"""
-- ==== Sys2Proof/Machine/Ops.lean ====
section
/-! DEFINITION. The named operations that every meaning shares: registers, results in flight, interlocks, row accesses and their order, the queue
pool, timers, taking a trap and returning from one (R9 to R18, R78 to R86, R112 to R117, R330, R354 to R359). -/
namespace Sys2Proof.Machine

/-- The answer of a meaning. -/
abbrev Out := Host.Outcome State Fault Refusal

/-! ## Stall reasons (R384) -/

def rISSUED : BitVec 5 := 0
def rFETCH : BitVec 5 := 1
def rTICK_FREEZE : BitVec 5 := 2
def rINTERLOCK : BitVec 5 := 3
def rCB_WAIT : BitVec 5 := 4
def rFE_WAIT : BitVec 5 := 5
def rWINDOW_FULL : BitVec 5 := 6
def rTWAIT : BitVec 5 := 7
def rBARRIER : BitVec 5 := 8
def rDEMAND_WAIT : BitVec 5 := 9
def rCATCH_WAIT : BitVec 5 := 10
def rTASK_IDLE : BitVec 5 := 11
def rFENCE : BitVec 5 := 12
def rMARK : BitVec 5 := 13
def rREMOTE_ACK : BitVec 5 := 14
def rLAUNCH_QUOTA : BitVec 5 := 15
def rSLEEP : BitVec 5 := 16
def rHELD : BitVec 5 := 30
def rNONE : BitVec 5 := 31

/-! ## Streams of a tile -/

/-- A stream of a tile. -/
def Tile.strm (t : Tile) : Stream → Strm
  | .C => t.c
  | .V => t.v
  | .F => t.f
/-- Replaces a stream. -/
def Tile.setStrm (t : Tile) (st : Stream) (z : Strm) : Tile :=
  match st with
  | .C => { t with c := z }
  | .V => { t with v := z }
  | .F => { t with f := z }
/-- Changes a stream. -/
def Tile.modStrm (t : Tile) (st : Stream) (f : Strm → Strm) : Tile := t.setStrm st (f (t.strm st))
/-- Changes all three streams. -/
def Tile.modAll (t : Tile) (f : Strm → Strm) : Tile := { t with c := f t.c, v := f t.v, f := f t.f }
/-- The order C, V, F. -/
def allStreams : List Stream := [.C, .V, .F]
/-- The number of a stream (R160, CSR 0x003). -/
def streamNo : Stream → Nat
  | .C => 0
  | .V => 1
  | .F => 2
/-- The stream of a number; 3 reads as C. -/
def streamOf (n : Nat) : Stream := if n = 1 then .V else if n = 2 then .F else .C

/-- A stream of a tile in the state. -/
def State.strmOf (s : State) (t : TileNo) (st : Stream) : Strm := (s.tile t).strm st
/-- Changes a stream of a tile. -/
def State.modStrmOf (s : State) (t : TileNo) (st : Stream) (f : Strm → Strm) : State := s.modTile t fun u => u.modStrm st f
/-- The tile of the current instruction. -/
def State.me (s : State) : Tile := s.tile s.ct
/-- The stream of the current instruction. -/
def State.cur (s : State) : Strm := s.me.strm s.cs
/-- Changes the current tile. -/
def State.modMe (s : State) (f : Tile → Tile) : State := s.modTile s.ct f
/-- Changes the current stream. -/
def State.modCur (s : State) (f : Strm → Strm) : State := s.modStrmOf s.ct s.cs f
/-- The current tick (R11). -/
def State.now (s : State) : Nat := s.me.ttick

/-! ## Registers (R112, R113) -/

/-- x[n]; x0 reads as zero. -/
def Strm.xr (z : Strm) (n : Reg) : Word := if n = 0 then 0 else Map.get 0 z.x n.toNat
/-- q[n]. -/
def Strm.qr (z : Strm) (n : QReg) : Row := Map.get 0 z.q n.toNat
/-- x[n] of the current stream. -/
def State.x (s : State) (n : Reg) : Word := s.cur.xr n
/-- q[n] of the current stream. -/
def State.q (s : State) (n : QReg) : Row := s.cur.qr n
/-- The accumulator row that a vector register names (R72). -/
def State.accRow (s : State) (v : Reg) : Nat := (s.me.vwbase.toNat + v.toNat) % 256
/-- A row of the accumulators. -/
def Tile.accAt (t : Tile) (r : Nat) : VRow := Map.get 0 t.acc r
/-- A vector register. -/
def State.v (s : State) (v : Reg) : VRow := s.me.accAt (s.accRow v)
/-- A mask; m0 is all true. -/
def Tile.mask (t : Tile) (n : BitVec 3) : BitVec 512 := if n = 0 then BitVec.allOnes 512 else Map.get 0 t.masks n.toNat
/-- A pattern; pt0 is the identity. -/
def Tile.pat (t : Tile) (n : BitVec 4) : Pat := if n = 0 then {} else Map.get {} t.pats n.toNat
"""
- [Problem to work on]: When the word "accAt" occurs in a line above, list that line.

- [Answer section]:
def Tile.accAt (t : Tile) (r : Nat) : VRow := Map.get 0 t.acc r
def State.v (s : State) (v : Reg) : VRow := s.me.accAt (s.accRow v)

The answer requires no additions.